Faul and Crimmins analyzed data from 3,581 adult participants with a median age of 68 years, evaluating their models’ predictive ability for age-related health outcomes. And while epigenetic aging processes such as DNA methylation do show some promise, both Faul and Crimmins are cautious about labeling it a cure-all for analyzing this kind of data.
“There are probably social as well as biological mechanisms we still need to measure better.. But this isn’t a be all and end all. It doesn’t get you a lot further,” said Crimmins.

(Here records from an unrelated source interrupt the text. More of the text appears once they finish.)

/-- The kind of response a command gives (R109). -/
def responseKind : Instr → ResponseKind
  | .spDir _ _ => .silent
  | .spSet _ _ => .silent
  | .spGet _ => .level
  | .spGetdir _ => .dir
  | .spAdir _ => .silent
  | .spAout _ => .silent
  | .spAin => .word
  | .spAgetdir => .word
  | .spDdir _ => .silent
  | .spDout _ => .silent
  | .spDin => .byte
  | .spDgetdir => .byte
  | .abSetr => .silent
  | .abSetw => .silent
  | .abIsr => .bool
  | .abIsw => .bool
  | .abRdaddr => .word
  | .abWraddr _ => .silent
  | .abRdioaddr => .byte
  | .abWrioaddr _ => .silent
  | .abWrref _ => .silent
  | .abState => .text
  | .dbSetr => .silent
  | .dbSetw => .silent
  | .dbIsr => .bool
  | .dbIsw => .bool
  | .dbRd => .byte
  | .dbWr _ => .silent
  | .dbState => .text
  | .bcTeston => .silent
  | .bcTestoff => .silent
  | .bcWaiton => .silent
  | .bcWaitoff => .silent
  | .bcIsmut => .bool
  | .bcIsref => .bool
  | .bcRow => .row
  | .bcRdmem _ => .byte
  | .bcWrmem _ _ => .silent
  | .bcRdio _ => .byte
  | .bcWrio _ _ => .silent
  | .bcRdmemn _ _ => .bytesOrNull
  | .bcWrmemn _ _ _ => .silent
  | .bcCopy _ _ _ => .silent
  | .bcFill _ _ _ => .silent
  | .bcInt _ _ => .bool
  | .bcRefon => .silent
  | .bcRefoff => .silent
  | .isRom _ => .bool
  | .isUnused _ => .bool
  | .isMmio _ => .bool
  | .isKbd _ => .bool
  | .isVideo _ => .bool
  | .isSysmem _ => .bool
  | .isLoexp _ => .bool
  | .isHiexp _ => .bool
  | .bcState => .text
  | .ver => .version
  | .verstr => .text
  | .bcInit _ => .silent
  | .bcShutdown => .silent

/-- Whether the responses `rs` are one of the kind, or none for `silent`. -/
def ofKind : ResponseKind → List Response → Prop
  | .silent, rs => rs = []
  | .level, rs => ∃ l, rs = [.level l]
  | .dir, rs => ∃ d, rs = [.dir d]
  | .bool, rs => ∃ b, rs = [.bool b]
  | .byte, rs => ∃ b, rs = [.byte b]
  | .row, rs => ∃ r, rs = [.row r]
  | .word, rs => ∃ w, rs = [.word w]
  | .bytesOrNull, rs => rs = [.null] ∨ ∃ bs, rs = [.bytes bs]
  | .text, rs => ∃ cs, rs = [.text cs]
  | .version, rs => ∃ a b c, rs = [.version a b c]

/-- BC.WRMEMN reaches beyond the host buffer (R231). -/
def beyondBuffer (i : Instr) (s : State) : Bool :=
  match i, s.buffer with
  | .bcWrmemn _ len off, some buf => decide (len.toNat ≠ 0) && decide (buf.length < off.toNat + len.toNat)
  | _, _ => false

/-- A delivery that stands for a BusController command (R334). -/
def FromController (d : Delivery) : Prop := ∃ i, d.decoded = .ok i ∧ isControllerCommand i = true

end Sys2Proof.Claims

open Sys2Proof Sys2Proof.Machine Sys2Proof.Claims

/-! ## Encoding -/

/-- R103, with R92 to R102: every command's words are its opcode and its operand fields, laid out as its format's table
lays them out, every field the format gives as 0 being 0. -/
def Obligations.WordsFollowFormatTables : Prop := ∀ i : Instr, encode i = layout i

/-- Every well-formed command is read back from its words, with every operand at every value its field admits. -/
def Obligations.DecodeOfEncode : Prop :=
  ∀ i : Instr, WellFormed i → decode (encode i).1 (encode i).2 = .ok i

/-- No bit of a decoded word is dropped: a word the decoder reads is the well-formed command's own first word, and the
second word, where the length (R106) says there is one, is its second word. -/
def Obligations.EncodeOfDecode : Prop :=
  ∀ (w w2 : CommandWord) (i : Instr), decode w w2 = .ok i →
    WellFormed i ∧ (encode i).1 = w ∧ (commandLength (opcodeOf w) = 2 → (encode i).2 = w2)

However, it could present a promising option for addressing certain health issues within the United States’ population. DNA methylation occurs in line with other social factors, such as a respondent’s socioeconomic status or demographic background, in addition to being affected by health behaviors, such as smoking or heavy alcohol consumption. Adding a new data point to the aging picture could help set policy that helps improve population health.
“We used to be working at the clinical level of biomarkers, and we were putting together many, many of the clinical indicators to indicate biological age,” said Crimmins. “Now we’re at a different level, down at the molecular and cellular level. If we can do a good job of actually, capturing the long run outcome in some of these earlier life measures, you could potentially treat the processes that lead to diseases and other negative health outcomes.”
But regardless of where it fits, Faul and Crimmins believe they have added an important piece to the puzzle of aging.
“DNA methylation is a robust predictor of later life outcomes, but does not take away the importance of social and demographic and health behaviors in predicting those outcomes,” said Faul. “It’s a piece of the puzzle, but only a piece of it.”
Three grants from the National Institute on Aging (NIA) supported this research, and an additional NIA grant supports the Health and Retirement Study. The full text of this paper is available in the Proceedings of the National Academy of Sciences of the United States of America (PNAS) and online as of February 20, 2023.